We next explored whether leonurine impaired encephalitogenic T cell response in the periphery. Unexpectedly, the percentages and absolute number of CD4+ and CD8+ T cells were similar in the DLN of vehicle‐ and leonurine‐treated EAE mice (Figure 3A). There were also no considerable changes of IFN‐γ‐ and IL‐17‐producing CD4+ T cells and Treg cells in the DLN of EAE mice after leonurine treatment (Figure 3B). In addition, leonurine treatment had no obvious effects on the proliferation and cytokine production of the encephalitogenic T cells that re‐stimulated with MOG peptides in vitro compared with vehicle controls (Figure 3C,D). Accordingly, the recipient mice adoptively transferred with peripheral encephalitogenic T cells from vehicle‐ or leonurine‐treated EAE mice, developed similar typical EAE clinical symptoms (Figure 3E). These results suggested that the ameliorated EAE pathology conferred by leonurine was not caused by an impaired encephalitogenic T cell response in the periphery, but due to the inhibited infiltration of pathogenic autoimmune T cells into the CNS.
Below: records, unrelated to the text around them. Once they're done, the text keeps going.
/-- Settles O44: the debounce rules move the candidate by one formula, and the confirming read accepts. -/
theorem readDebounces : Obligations.ReadDebounces := by
  intro n e a input output direction s hw hk hn hl hrefresh hsweep hm hp hauto hf x v old read becomes fresh
  obtain ⟨t, hexec, ha, helse, hshell⟩ := exec_inputReadComplete_off hw hk hn hl hrefresh hsweep hm hp hf
  have hread : (s.readQuiet e.bay input).bay e.bay = read := by
    rw [State.readQuiet_bay, Bay.readQuietly, Live.ofLevels_quiet hf]
  have htells := s.readQuiet_tells e.bay input
  have hmoves : (∀ c, x.candidate = some c → c.phase = .confirming → v = c.view → e.waiters.debounce = false) →
      becomes (x.candidateAfter v) := fun h => by
    obtain ⟨hbay, htold⟩ := State.debounce_moves (s := s.readQuiet e.bay input) (v := v)
      (by rw [hread]; exact h) input
    rw [hread] at hbay
    exact ⟨t, hexec, (ha.bay _).trans hbay, (ha.tells.trans (htold.trans htells)).events, helse, hshell⟩
  have hunique : ∀ {c c'}, x.candidate = some c → x.candidate = some c' → c = c' := fun h h' =>
    Option.some.inj (h.symm.trans h')
  refine ⟨fun hc => ?_, fun c k hc hphase => ?_, fun c hc hphase hv hnot => ?_, fun c hc hphase hv => ?_,
    fun c hc hphase hv hconfirms => ?_⟩
  · have hafter : x.candidateAfter v = if old then none else fresh := Bay.candidateAfter_none hc v
    exact hafter ▸ hmoves fun c hc' => by rw [hc] at hc'; cases hc'
  · have hafter : x.candidateAfter v = if v = c.view then some c else if old then none else fresh := by
      split
      · next hv => exact Bay.candidateAfter_same hc hv
      · next hv => exact Bay.candidateAfter_other hc hv
    exact hafter ▸ hmoves fun c' hc' hp' => by rw [← hunique hc hc', hphase] at hp'; cases hp'
  · exact Bay.candidateAfter_same hc hv ▸ hmoves fun _ _ _ _ => hnot
  · have hafter : x.candidateAfter v = if old then none else fresh := Bay.candidateAfter_other hc hv
    exact hafter ▸ hmoves fun c' hc' _ hv' => absurd (hunique hc hc' ▸ hv') hv
  · intro acc
    have haccepts := State.debounce_accepts (s := s.readQuiet e.bay input) (by rw [hread]; exact hc) hphase input
    rw [State.acceptView_unasked (by rw [hread]; exact hp) (by rw [hread]; exact hauto), ← hv] at haccepts
    rw [hconfirms, haccepts] at ha
    have htold := (s.readQuiet e.bay input).acceptTold_tells e.bay v input
    have hbay := (s.readQuiet e.bay input).acceptTold_bay e.bay v input
    rw [hread] at htold hbay
    exact ⟨t, hexec, (ha.bay _).trans hbay, rfl, rfl, rfl,
      (ha.tells.trans (htold.trans (htells.enqueueAll _ _))).events, helse, hshell⟩

end Sys2Proof.Machine

/-! # The end of a bay's part in a sweep (R89, R112) -/

namespace Sys2Proof.Machine

/-! ## A bay that has left already -/

theorem State.modifyEngine_of_eq {s : State} {n : BusId} {f : Engine → Engine} (h : f (s.engine n) = s.engine n) :
    s.modifyEngine n f = s := by
  unfold State.modifyEngine
  rw [show f s.engines[n] = s.engines[n] from h]
  exact congrArg (fun v => { s with engines := v }) (Vector.set_getElem_self n.isLt)

/-- A sweep that waits for other bays alone does not move when bay `b` leaves it. -/
theorem State.sweepLeave_of_not_mem {s : State} {b : BayId} {waiting : List BayId}
    (hs : (s.engine (busOf b)).sweep = some waiting) (hb : b ∉ waiting) (hne : waiting ≠ []) :
    s.sweepLeave b = s := by
  have hrest : (waiting.filter fun c => c ≠ b) = waiting :=
    List.filter_eq_self.mpr fun c hc => decide_eq_true fun h : c = b => hb (h ▸ hc)
  have hempty : waiting.isEmpty = false := by simpa using hne
  unfold State.sweepLeave
  rw [hs]
  dsimp only
  rw [hrest, hempty, if_neg Bool.false_ne_true]
  exact State.modifyEngine_of_eq (by rw [← hs])

theorem State.sweepLeave_of_none {s : State} {b : BayId} (hs : (s.engine (busOf b)).sweep = none) :
    s.sweepLeave b = s := by
  unfold State.sweepLeave
  rw [hs]

theorem State.sweepBays_ne_nil {s : State} {n : BusId} (h : s.sweepCondition n = true) : s.sweepBays n ≠ [] := by
  obtain ⟨-, hany⟩ := Bool.and_eq_true_iff.mp h
  obtain ⟨b, hb, hl⟩ := List.any_eq_true.mp hany
  exact List.ne_nil_of_mem (List.mem_filter.mpr ⟨hb, hl⟩)

/-- A bay that is not BOUND leaves a sweep once: a sweep that has started anew does not wait for it (R88, R89). -/
theorem State.SweepLeft.settled {s t : State} {b : BayId} (h : s.SweepLeft t (busOf b) b)
    (hl : (t.bay b).link ≠ .bound) : t.sweepLeave b = t := by
  unfold State.SweepLeft at h
  split at h
  · exact State.sweepLeave_of_none h
  · split at h
    · next hne => exact State.sweepLeave_of_not_mem h (by simp) hne
    · split at h
      · next hcond =>
        exact State.sweepLeave_of_not_mem (waiting := t.sweepBays (busOf b)) h.1
          (fun hb => hl (of_decide_eq_true (List.mem_filter.mp hb).2)) (State.sweepBays_ne_nil hcond)
      · exact State.sweepLeave_of_none h

/-! ## Leaving, or leaving alone -/

/-- From `s` to `t` bay `b` has left the sweep of its bus if `left` says so, and else the sweep has not moved. -/
structure State.PartEnds (s t : State) (b : BayId) (left : Bool) : Prop where
  leaves : left = true → s.SweepLeft t (busOf b) b
  stays : left = false → (t.engine (busOf b)).sweep = (s.engine (busOf b)).sweep

/-- What the judgement of a sweep reads is the same in `t` and `u`, and `u` may hold further requests. -/
structure State.SweepsAs (u t : State) (n : BusId) : Prop where
  alerts : u.alerts = t.alerts
  link : ∀ c, (u.bay c).link = (t.bay c).link
  takes : (u.engine n).takes = (t.engine n).takes
  sweep : (u.engine n).sweep = (t.engine n).sweep
  reads : ∀ c, HasSweepRead (t.engine n).queue c → HasSweepRead (u.engine n).queue c

theorem State.SweepsAs.of_engine {u t : State} {n : BusId} (hs : u.shell = t.shell)
    (hl : ∀ c, (u.bay c).link = (t.bay c).link) (he : u.engine n = t.engine n) : u.SweepsAs t n :=
  ⟨congrArg Shell.alerts hs, hl, by rw [he], by rw [he], fun c => by rw [he]; exact id⟩

theorem State.SweepsAs.trans {s t u : State} {n : BusId} (h : u.SweepsAs t n) (h' : t.SweepsAs s n) : u.SweepsAs s n :=
  ⟨h.alerts.trans h'.alerts, fun c => (h.link c).trans (h'.link c), h.takes.trans h'.takes, h.sweep.trans h'.sweep,
    fun c hc => h.reads c (h'.reads c hc)⟩

theorem State.enqueue_sweepsAs (s : State) (src : Source) (d : Detail) (n : BusId) : (s.enqueue src d).SweepsAs s n :=
  .of_engine rfl (fun _ => rfl) rfl

theorem State.SweepsAs.sweepLeft {s t u : State} {n : BusId} {b : BayId} (h : u.SweepsAs t n)
    (hleft : s.SweepLeft t n b) : s.SweepLeft u n b := by
  have hcond : u.sweepCondition n = t.sweepCondition n := by
    simp only [State.sweepCondition, h.alerts, h.link, h.takes]
  have hstarted : t.SweepStarted n → u.SweepStarted n := fun ⟨hbays, hreads⟩ =>
    ⟨by simp only [h.link, h.sweep]; exact hbays, fun c hc hl => h.reads c (hreads c hc (by rwa [← h.link]))⟩
  unfold State.SweepLeft at hleft ⊢
  rw [hcond, h.sweep]
  split at hleft
  · exact hleft
  · split at hleft
    · next hne => rw [if_pos hne]; exact hleft
    · next hne =>
      rw [if_neg hne]
      split at hleft
      · next hc => rw [if_pos hc]; exact hstarted hleft
      · next hc => rw [if_neg hc]; exact hleft

theorem State.SweepsAs.partEnds {s t u : State} {b : BayId} {left : Bool} (h : u.SweepsAs t (busOf b))
    (hends : s.PartEnds t b left) : s.PartEnds u b left :=
  ⟨fun hleft => h.sweepLeft (hends.leaves hleft), fun hstays => h.sweep.trans (hends.stays hstays)⟩

theorem State.PartEnds.of_before {s s' t : State} {b : BayId} {left : Bool} (h : s.PartEnds t b left)
    (hs : (s'.engine (busOf b)).sweep = (s.engine (busOf b)).sweep) : s'.PartEnds t b left :=
  ⟨fun hleft => (h.leaves hleft).of_sweep hs, fun hstays => (h.stays hstays).trans hs.symm⟩

/-- A bay leaves, or has left before with its link to BOUND lost. -/
theorem State.PartEnds.sweepLeave {s t : State} {b : BayId} {left : Bool} (h : s.PartEnds t b left)
    (hl : left = true → (t.bay b).link ≠ .bound) : s.PartEnds (t.sweepLeave b) b true := by
  refine ⟨fun _ => ?_, nofun⟩
  cases hleft : left with
  | true => rw [(h.leaves hleft).settled (hl hleft)]; exact h.leaves hleft
  | false => exact (t.sweepLeave_swept b).of_sweep (h.stays hleft).symm

/-- The waiter of a sweep is answered, or there is none. -/
theorem State.PartEnds.answer {s t : State} {b : BayId} {left : Bool} (h : s.PartEnds t b left)
    (hl : left = true → (t.bay b).link ≠ .bound) (swept : Bool) :
    s.PartEnds (if swept then t.sweepLeave b else t) b (swept || left) := by
  cases swept with
  | true => exact h.sweepLeave hl
  | false => exact h

/-! ## Departures (R112) -/

/-- A queued read of bay `b` answers the sweep. -/
def State.sweepQueued (s : State) (b : BayId) : Bool :=
  (s.engine (busOf b)).queue.any fun q => q.bay = b && q.waiters.sweep

theorem State.sweepQueued_of_queue {s t : State} {b : BayId}
    (h : (t.engine (busOf b)).queue = (s.engine (busOf b)).queue) : t.sweepQueued b = s.sweepQueued b := by
  rw [State.sweepQueued, h, ← State.sweepQueued]

theorem State.dropEntries_partEnds (s : State) (b : BayId) : s.PartEnds (s.dropEntries b) b (s.sweepQueued b) := by
  have hswept := s.dropEntries_swept b
  rw [← State.sweepQueued] at hswept
  constructor <;> intro h
  · rwa [if_pos h] at hswept
  · rwa [if_neg (Bool.eq_false_iff.mp h)] at hswept

theorem State.depart_partEnds (s : State) (b : BayId) (dest : LinkState) (cause : LinkCause) :
    s.PartEnds (s.depart b dest cause) b (s.sweepQueued b) := by
  have hsame : (s.depart b dest cause).SweepsAs ((s.departed b dest cause).dropEntries b) (busOf b) := by
    rw [State.depart_eq]
    exact (State.enqueue_sweepsAs _ _ _ _).trans (State.enqueue_sweepsAs _ _ _ _)
  have hengine := s.departed_engine b dest cause (busOf b)
  have hends := (s.departed b dest cause).dropEntries_partEnds b
  rw [State.sweepQueued_of_queue (congrArg Engine.queue hengine)] at hends
  exact hsame.partEnds (hends.of_before (congrArg Engine.sweep hengine.symm))

/-- An exhausted read answers its sweep after the departure that it asks for, and an exhausted write departs alone
(R89, R118). -/
theorem State.exhausted_partEnds (s : State) {e : Entry} (hk : e.kind = .inputRead ∨ e.kind = .outputWrite) :
    s.PartEnds (s.exhausted e) e.bay ((e.kind = .inputRead && e.waiters.sweep) || s.sweepQueued e.bay) := by
  have hdepart := s.depart_partEnds e.bay .lost .noAck
  have hlost : s.sweepQueued e.bay = true → ((s.depart e.bay .lost .noAck).bay e.bay).link ≠ .bound := fun _ => by
    rw [State.depart_link]; nofun
  unfold State.exhausted
  rcases hk with hk | hk <;> rw [hk]
  · exact hdepart.answer hlost e.waiters.sweep
  · exact hdepart

/-! ## Completed reads (R73 step 5) -/

theorem State.refreshAnswered_sweepsAs (s : State) (b : BayId) (w : Waiters) (n : BusId) :
    (s.refreshAnswered b w).SweepsAs s n := by
  have hshell : (s.refreshAnswered b w).shell = s.shell := by
    unfold State.refreshAnswered
    split
    · exact s.completeCommand_shell b _
    · rfl
  exact .of_engine hshell (s.refreshAnswered_keeps b w).link (s.refreshAnswered_engine b w n)
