-- ==== Sys2Proof/Machine/Arith.lean ====
section
/-! DEFINITION. ADD, SQR, MUL, POW, INV: field arithmetic (files 41, 42, 44 to 46). -/

namespace Sys2Proof.Machine

/-- ADD Ed, Es, Et (R135). -/
def execAdd (rd rs1 rs2 : Reg) (s : State) : Result :=
  command s true [rs1, rs2] (succeed (s.setElem rd (add (s.elem rs1) (s.elem rs2))))

/-- SQR Ed, Es (R151). It never uses the table. -/
def execSqr (rd rs1 : Reg) (s : State) : Result := command s true [rs1] (succeed (s.setElem rd (sqr (s.elem rs1))))

/-- MUL Ed, Es, Et (R182): `mul` is always evaluated (R168). -/
def execMul (rd rs1 rs2 : Reg) (s : State) : Result :=
  command s true [rs1, rs2] (writeWithTable s true rd fun tbl => mul tbl (s.elem rs1) (s.elem rs2))

/-- POW Ed, Ebase, Eexp (R192): `mul` is evaluated if the exponent has a one bit (R168, R196). -/
def execPow (rd rs1 rs2 : Reg) (s : State) : Result :=
  command s true [rs1, rs2]
    (writeWithTable s (s.elem rs2 != zeroV) rd fun tbl => power tbl (s.elem rs1) (s.elem rs2))

/-- INV Ed, Es (R201): `mul` is evaluated if the operand is not zero (R168). -/
def execInv (rd rs1 : Reg) (s : State) : Result :=
  command s true [rs1] (writeWithTable s (s.elem rs1 != zeroV) rd fun tbl => invert tbl (s.elem rs1))

end Sys2Proof.Machine
end

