-- ==== Sys2Proof/Tests/Slice0.lean ====
section
/-! SUPPORT. Small tests: the well-formedness smoke, decoding of words written out from the spec's encodings, one or two vectors of 95_test_vectors.md (or hand calculations) for each command, the host port, and for each statement with hypotheses a state and operands that meet them. -/

open Sys2Proof Sys2Proof.Machine

namespace Sys2Proof.Tests

set_option Elab.async false

/-- The state after reset with some registers loaded. -/
def load (l : List (Reg × Elem)) : State := l.foldl (fun s p => s.setElem p.1 p.2) State.reset

/-- The state after the core step of a command word. -/
def after (s : State) (cw : Word) : State :=
  match step (placeCommand s cw) with
  | .next t => t
  | .fault _ => s
  | .refused _ => s

/-- The state after one host event. -/
def afterEvent (s : State) (e : HostEvent) : State :=
  match step (s.setStream [e]) with
  | .next t => t
  | .fault _ => s
  | .refused _ => s

/-- `w` in word 0, the other words 0. -/
def low (w : Word) : Elem := elemOfWords [w]

/-- The fixtures of 95_test_vectors.md section 2. -/
def fixD : Elem := low 0xdeadbeef
def fixX : Elem := elemOfWords [0x76543210, 0xfedcba98, 0x9abcdef0, 0x12345678]
def fixH : Elem := elemOfWords [0, 0, 0, 0, 0, 0, 0, 0, 0, 0x10]

/-- Only the excess position 293 set. -/
def excess : Elem := elemOfWords [0, 0, 0, 0, 0, 0, 0, 0, 0, 0x20]

/-- After reset with a text of non-zero bytes at index 0. -/
def withText (bs : List Byte) (l : List (Reg × Elem)) : State :=
  { load l with txt := bs.zipIdx.map fun p => (p.2, p.1) }

/-- Byte `k` of a text of `n` times the byte `b`. -/
theorem memRead_replicate (n : Nat) (b : Byte) (l : List (Reg × Elem)) (k : Nat) :
    memRead (withText (List.replicate n b) l).txt k = if k < n then b else 0x00 := by
  have h : ∀ n i, memRead (((List.replicate n b).zipIdx i).map fun p => (p.2, p.1)) k =
      if i ≤ k ∧ k < i + n then b else 0x00 := by
    intro n
    induction n with
    | zero => intro i; rw [if_neg (by omega)]; rfl
    | succ n ih =>
      intro i
      simp only [List.replicate_succ, List.zipIdx_cons, List.map_cons, memRead, ih]
      split_ifs <;> first | rfl | omega
  simpa [withText] using h n 0

theorem wf_replicate (n : Nat) (b : Byte) (hn : n ≤ 512) (hb : b ≠ 0) (l : List (Reg × Elem)) :
    Memory.wf (withText (List.replicate n b) l).txt := by
  have h : ∀ n i, i + n ≤ 512 → Memory.wf (((List.replicate n b).zipIdx i).map fun p => (p.2, p.1)) := by
    intro n
    induction n with
    | zero => intro i _; exact Memory.wf_nil
    | succ n ih =>
      intro i hi
      simp only [List.replicate_succ, List.zipIdx_cons, List.map_cons]
      refine Memory.wf_cons.mpr ⟨⟨?_, by omega, hb⟩, ih (i + 1) (by omega)⟩
      intro c hc
      obtain ⟨p, hp, rfl⟩ := List.mem_map.mp hc
      exact (List.mem_zipIdx hp).1
  exact h n 0 (by omega)

/-- The answer is a next state that meets `p`. -/
def nextMeets (p : State → Prop) [DecidablePred p] : Result → Bool
  | .next t => decide (p t)
  | .fault _ => false
  | .refused _ => false

theorem exists_next (p : State → Prop) [DecidablePred p] {r : Result} (h : nextMeets p r = true) :
    ∃ t, r = .next t ∧ p t := by
  cases r with
  | next t => exact ⟨t, rfl, of_decide_eq_true h⟩
  | fault e => exact nomatch e
  | refused e => contradiction

theorem answers_next {r : Result} (h : nextMeets (fun _ => True) r = true) : ∃ t, r = .next t :=
  (exists_next _ h).imp fun _ ht => ht.1

-- Well-formedness: a capacity above 512 is refused, 512 is not (R87)

theorem test_wf_tobin_capacity : (Instr.tobin 0 513).wf = false ∧ (Instr.tobin 0 512).wf = true := by decide

theorem test_wf_tohex_capacity : (Instr.tohex 0 1023).wf = false ∧ (Instr.tohex 0 0).wf = true := by decide

-- Decoding: words put together by hand from R82's bit pictures and R83's operation codes

theorem test_decode_zero : decode 0b00000001001100000000000000000000 = .ok (.zero 3) := by decide

theorem test_decode_one : decode 0b00000010000000000000000000000000 = .ok (.one 0) := by decide

theorem test_decode_mov : decode 0b00000011010000010000000000000000 = .ok (.mov 4 1) := by decide

theorem test_decode_canon : decode 0b00000100001001110000000000000000 = .ok (.canon 2 7) := by decide

theorem test_decode_iszero : decode 0b00001000000000100000000000000000 = .ok (.iszero 2) := by decide

theorem test_decode_isone : decode 0b00001001000000010000000000000000 = .ok (.isone 1) := by decide

theorem test_decode_trace : decode 0b00001010000001100000000000000000 = .ok (.trace 6) := by decide

theorem test_decode_add : decode 0b00010000001000000001000000000000 = .ok (.add 2 0 1) := by decide

theorem test_decode_sqr : decode 0b00010001001000010000000000000000 = .ok (.sqr 2 1) := by decide

theorem test_decode_mul : decode 0b00010010011101100101000000000000 = .ok (.mul 7 6 5) := by decide
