/-- One service key slot in use. -/
structure KeySlot where
  /-- slot (R395). -/
  num : Nat
  /-- key (R392). -/
  key : List (BitVec 8)
  /-- tenant whose dedup key it holds (R395). -/
  dedup : Option Nat
  /-- cipher-service counter (R409). -/
  csCounter : Nat
  /-- KEY_EPOCH (R273). -/
  epoch : Nat
  /-- holds a key (ZEROISE clears it) (R396). -/
  present : Bool
  deriving DecidableEq, Repr

/-- KeySlot after reset. -/
def KeySlot.reset : KeySlot where
  num := 0
  key := []
  dedup := none
  csCounter := 1
  epoch := 0
  present := false

/-- One tenant key table entry. -/
structure TenantKey where
  /-- tenant (R394). -/
  tenant : Nat
  /-- XTS key 1 (R392). -/
  key1 : List (BitVec 8)
  /-- XTS key 2 (R392). -/
  key2 : List (BitVec 8)
  deriving DecidableEq, Repr

/-- TenantKey after reset. -/
def TenantKey.reset : TenantKey where
  tenant := 0
  key1 := []
  key2 := []

/-- One cipher service job. -/
structure CsJob where
  /-- true OPEN, false SEAL (R409). -/
  open_ : Bool
  /-- slot (R408). -/
  slot : Nat
  /-- DST_SPACE (R417). -/
  dstSpace : Nat
  /-- destination offset (R418). -/
  dst : Nat
  /-- the key it is bound to (R397). -/
  key : List (BitVec 8)
  /-- AAD bytes read (R408). -/
  aad : List (BitVec 8)
  /-- plaintext or ciphertext read (R408). -/
  text : List (BitVec 8)
  /-- IV (R409). -/
  iv : List (BitVec 8)
  /-- expected tag of an OPEN (R409). -/
  tag : List (BitVec 8)
  deriving DecidableEq, Repr

/-- CsJob after reset. -/
def CsJob.reset : CsJob where
  open_ := false
  slot := 0
  dstSpace := 0
  dst := 0
  key := []
  aad := []
  text := []
  iv := []
  tag := []

/-- Security. -/
structure Sec where
  /-- SEC_STATUS.DRBG_OK (R415). -/
  drbgOk : Bool
  /-- SEC_STATUS.KEYS_READY (R415). -/
  keysReady : Bool
  /-- SEC_STATUS.CS_ERR (R415). -/
  csErr : Bool
  /-- SEC_STATUS.KEY_ERR (R415). -/
  keyErr : Bool
  /-- SEC_ALARM.CAUSE (R415). -/
  alarm : BitVec 5
  /-- device time of the last CLK_GLITCH (R405). -/
  clkAt : Option Nat
  /-- device time of the last VOLT_GLITCH (R405). -/
  voltAt : Option Nat
  /-- device time of the last DRBG health failure (R404). -/
  drbgFailAt : Option Nat
  /-- reseeds since start (R404). -/
  drbgReseeds : Nat
  /-- device time of the last reseed (R404). -/
  drbgAt : Nat
  /-- outputs drawn before the last reseed (R404). -/
  drbgFrom : Nat
  /-- service slots and SEC_KEY_GEN as they stood before this cycle's changes (R397). -/
  before : Option (List KeySlot × BitVec 32)
  /-- SEC_KEY_GEN (R418). -/
  keyGen : BitVec 32
  /-- generations of the live key bindings, oldest first (R397). -/
  bindings : List (BitVec 32)
  /-- the device key is derived (R392). -/
  deviceKey : Bool
  /-- array key (R392). -/
  arrayKey : Option (List (BitVec 8))
  /-- service key slots ever assigned (R395). -/
  slots : List KeySlot
  /-- tenant key table (R394). -/
  tenants : List TenantKey
  /-- SEC_KEY_DATA (reads 0) (R416). -/
  keyData : List (BitVec 32)
  /-- slot of a GENERATE that runs and waits for the DRBG (R404, R416). -/
  keyWait : Option Nat
  /-- outputs drawn from the DRBG (R404). -/
  drbgCount : Nat
  /-- next serial, bits [62:0] (R400, R401). -/
  serial : Nat
  /-- end of the reserved block (R401). -/
  serialEnd : Nat
  /-- SEC_PI_FAILS (R418). -/
  piFails : Nat
  /-- SEC_CS_LOCK.TOKEN (R417). -/
  lockToken : BitVec 16
  /-- SEC_CS_LOCK.EP (R417). -/
  lockEp : Nat
  /-- SEC_CS_LOCK.HELD (R417). -/
  lockHeld : Bool
  /-- device time the lock was taken, or a job was last started under it (R407). -/
  lockAt : Nat
  /-- SEC_CS_SRC (R418). -/
  csSrc : BitVec 64
  /-- SEC_CS_DST (R418). -/
  csDst : BitVec 64
  /-- SEC_CS_LEN (R418). -/
  csLen : Nat
  /-- SEC_CS_AAD_LEN (R418). -/
  csAadLen : Nat
  /-- SEC_CS_IV (R418). -/
  csIv : List (BitVec 32)
  /-- SEC_CS_TAG (R418). -/
  csTag : List (BitVec 32)
  /-- SEC_CS_STATUS.STATE (R417). -/
  csState : Nat
  /-- SEC_CS_STATUS.RESULT (R417). -/
  csResult : Nat
  /-- the job running, with the source bytes it read (R410). -/
  csJob : Option CsJob
  /-- device time of the last job's end, and space, offset and length of its output (R406). -/
  csOut : Option (Nat × Nat × Nat × Nat)
  deriving DecidableEq, Repr

/-- Sec after reset. -/
def Sec.reset : Sec where
  drbgOk := false
  keysReady := false
  csErr := false
  keyErr := false
  alarm := 0
  clkAt := none
  voltAt := none
  drbgFailAt := none
  drbgReseeds := 0
  drbgAt := 0
  drbgFrom := 0
  before := none
  keyGen := 0
  bindings := []
  deviceKey := false
  arrayKey := none
  slots := []
  tenants := []
  keyData := List.replicate 10 0
  keyWait := none
  drbgCount := 0
  serial := 0
  serialEnd := 0
  piFails := 0
  lockToken := 0
  lockEp := 0
  lockHeld := false
  lockAt := 0
  csSrc := 0
  csDst := 0
  csLen := 0
  csAadLen := 0
  csIv := [0, 0, 0]
  csTag := [0, 0, 0, 0]
  csState := 0
  csResult := 0
  csJob := none
  csOut := none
3.3. Leonurine does not affect the inflammatory response in microglia
The recruitment of encephalitogenic T cells into CNS depends on the release of chemotactic mediators and the expression of cell adhesion molecules in the CNS.34, 35 Leonurine exhibited no significant effect on the expression of adhesion molecule Icam1 and Vcam1 in the CNS of EAE mice, whereas chemokine Ccl2, Ccl3, Ccl5, Cxcl10, and Ccl20 were reduced significantly in the CNS of leonurine‐treated mice compared with vehicle‐treated mice (Figure 4A,B). Accordingly, the percentages and absolute numbers of CXCR3+/CCR5+CD4+ encephalitogenic T cells were significantly higher in the DLN of leonurine‐treated mice than vehicle‐treated mice (Figure 4C). Thus, leonurine seemed to function directly in CNS‐resident cells to suppress local neuroinflammation, and then inhibit the recruitment of autoimmune T cells into the CNS during EAE pathogenesis.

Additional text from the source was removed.